|Alameda County Supervisor Nate Miley|
ALCO BOARD OF SUPERVISORS | Alameda County Supervisor Nate Miley said implicit bias definitely exists when it comes to law enforcement suspecting some Muslims of terrorist activities. Moments later, the excitable District Four supervisor asked a surveillance opponent, who is Muslim, “Do you think terrorism exists?”
Miley directed the question to Mohamad Shehk, a communication director for Critical Resistance, a group dedicated to eliminating the prison industrial complex. Shehk was a public speaker who addressed the Alameda County Board of Supervisors last week on the issue of federal funding for anti-terrorism in the county, including Urban Shield, the regional terrorist preparedness gathering held annually in Pleasanton.
“I think the way in which we view terrorism is greatly over-exaggerated,” said Shehk.
“You didn’t answer the question, but you do think that it exists?” said Miley. “You’re just saying it’s over-exaggerated. Thank you. All I’m saying is people need to be prepared for it. Thank you.
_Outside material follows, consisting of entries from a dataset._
/-- A change of the keys: BUSY in a supply warning, else the fuse is burned and read back. `done` answers the request. -/
def Block.keyChange (b : Block) (h : Hdr) (key action slot fld : Nat) (burns : List Bool) (f done : Block → Block) : Block :=
  if b.env.warn then b.refuseKey h key 0x08
  else
    let r := b.burn fld slot burns
    if r.1 then done ((f r.2.2).raise 0xE3 [.id 8 action, .id 2 slot]) else r.2.2.refuseKey h key 0x1A

/-- The first key hash, while no owner slot is burned. -/
def Block.firstKey (b : Block) (h : Hdr) (hash : List Byte) (burns : List Bool) : Block :=
  if b.owned then b.refuseKey h 0x7C2005 0x07
  else b.keyChange h 0x7C2005 1 0 3 burns (fun b => b.burnKey 2 hash) fun b => b.ack h 0x7C2005

/-- An update is one of R469's actions that its slot admits. -/
def Block.updateOk (b : Block) (action slot : Nat) (hash : List Byte) : Bool :=
  match action with
  | 1 => decide (slot < 4) && !b.slotBurned (2 + slot)
  | 2 => decide (slot < 4) && (!b.slotBurned (2 + slot) || b.slotRevoked (2 + slot) ||
      (List.range 4).any fun k => k != slot && b.slotBurned (2 + k) && !b.slotRevoked (2 + k))
  | 3 => decide (slot < 2) && hash.all (· == 0)
  | _ => false

/-- An OWNER_KEY_UPDATE image. -/
def Block.ownerUpdate (b : Block) (h : Hdr) (image : List Byte) (v : Verdict) (burns : List Bool) : Block :=
  let r := b.verifyImage typeUpdate image v
  let p := imgPayload image
  let action := field p 0 1
  let slot := field p 1 1
  let hash := octets p 4 48
  if !r.1 ∨ p.length ≠ 52 ∨ !r.2.updateOk action slot hash then r.2.refuseKey h 0x7C2004 0x07
  else
    r.2.keyChange h 0x7C2004 action slot (if action = 1 then 3 else 4) burns
      (fun b => if action = 1 then b.burnKey (2 + slot) hash else if action = 2 then b.revokeKey (2 + slot) else b.revokeKey slot)
      fun b => b.landed h 0x7C2004

/-! ### Identity and unlock (R471, R473) -/

/-- Bytes of an image that stand outside the model, from a place on. -/
def bytesOf (f : Nat → Byte) (at_ n : Nat) : List Byte := (List.range n).map fun i => f (at_ + i)

/-- The certificate's checks at fuse load: its digest, then those of R464, of which `sub` is the sub-cause met, 0 where it passes. -/
def Block.certCheck (b : Block) (digestOk : Bool) (sub : Nat) : Block :=
  let bad := !digestOk || sub != 0
  let b := (b.onSec fun s => { s with certBad := bad }).setReg 0x7C4002 (flag bad)
  if !digestOk then b.raise 0xE4 [.id 8 1]
  else
    let b := b.verified typeCertificate (natLE (bytesOf Config.certificate 0xC 4)) sub
    if sub = 0 then b else b.raise 0xE4 [.id 8 2]

/-- An unlock token is kept for its origin's next LOGIN. -/
def Block.keepToken (b : Block) (h : Hdr) (image : List Byte) : Block :=
  (b.onSec fun s => { s with token := some (h.origin, image) }).landed h 0x7C3001

/-- A level-4 credential: PAYLOAD_DIGEST[3:0] of the token from the same origin, which verifies and names this device's
challenge. The store is cleared with every attempt. -/
def Block.unlockWith (b : Block) (o : Origin) (credential : List Byte) (v : Verdict) : Bool × Block :=
  let cleared := b.onSec fun s => { s with token := none }
  match b.sec.token with
  | some (who, image) =>
    if who ≠ o then (false, cleared.raise 0xE5 [.id 8 1])
    else
      let r := cleared.verifyImage typeToken image v
      let p := imgPayload image
      if !r.1 ∨ p.length ≠ 32 ∨ credential ≠ (imgDigest image).take 4 ∨ field p 16 8 ≠ b.fuses.identity.toNat then
        (false, r.2.raise 0xE5 [.id 8 1])
      else if p.take 16 ≠ b.dict.challenge then (false, r.2.raise 0xE5 [.id 8 2])
      else (true, r.2)
  | none => (false, b.raise 0xE5 [.id 8 1])

/-! ### Attestation (R474 to R477) -/

/-- PROFILE_M_STATE (R13). -/
def Block.profileState (b : Block) : Nat :=
  if b.fuses.profileM then 2 else if b.sets.act.isSome ∧ b.rs 0x100006 ≠ 0 then 1 else 0

/-- ROLE_ACTIVE. -/
def Block.roleActive (b : Block) : Nat := if b.boot.phase = .stopped then 0xFF else flag b.cRole

/-- SHADOW_STATE. -/
def setStateCode : SetState → Nat
  | .empty => 0
  | .verified => 1
  | .edited => 2

/-- Serials of the sets: 0 where there is none. -/
def Block.activeSerial (b : Block) : Nat := match b.sets.act with | some c => c.folio.serial | none => 0
def Block.shadowSerial (b : Block) : Nat := if b.sets.shd.state = .empty then 0 else b.sets.shd.folio.serial
def Block.shadowVersion (b : Block) : Nat := if b.sets.shd.state = .empty then 0 else b.sets.shd.folio.version

/-- 48 bytes of a digest, zero where there is none. -/
def digest48 (l : List Byte) : List Byte := octets l 0 48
You answered the question.”
But, Shehk continued. “If you can answer me the last time we had a terrorist attack in Alameda County versus the last time we’ve had police killings?”
“Point!” Miley interrupted. “That’s the point.”
In an interview, Shehk said the question was odd and offensive. “He completely dismissed the way in which the war on terror itself has been the greatest terrorism of the past decade, claiming the lives of over a million Muslims across the globe,” said Shehk. “Not to mention the profiling, surveillance, and policing practices that have been used not only against Muslims here in the U.S., but against Black and Brown people more generally, particularly post-9/11.
“The constructed threats to public safety of the Muslim ‘terrorist,’ just as with the Latino ‘illegal immigrant’ and the Black ‘criminal,’ is how programs like Urban Shield justify themselves, providing the state more tools and tactics to target and control our communities.”
Before the exchange, Miley offered strong support for law enforcement and specifically Urban Shield. “I do think Urban Shield is something that is appropriate for Alameda County and for the the Sheriff’s Department,” he said. “Reasonable people are going to disagree on that and I don’t mind being on the side that says public safety is extremely important. It’s extremely important and those folks who don’t share that, I respect them, but I have a different opinion.”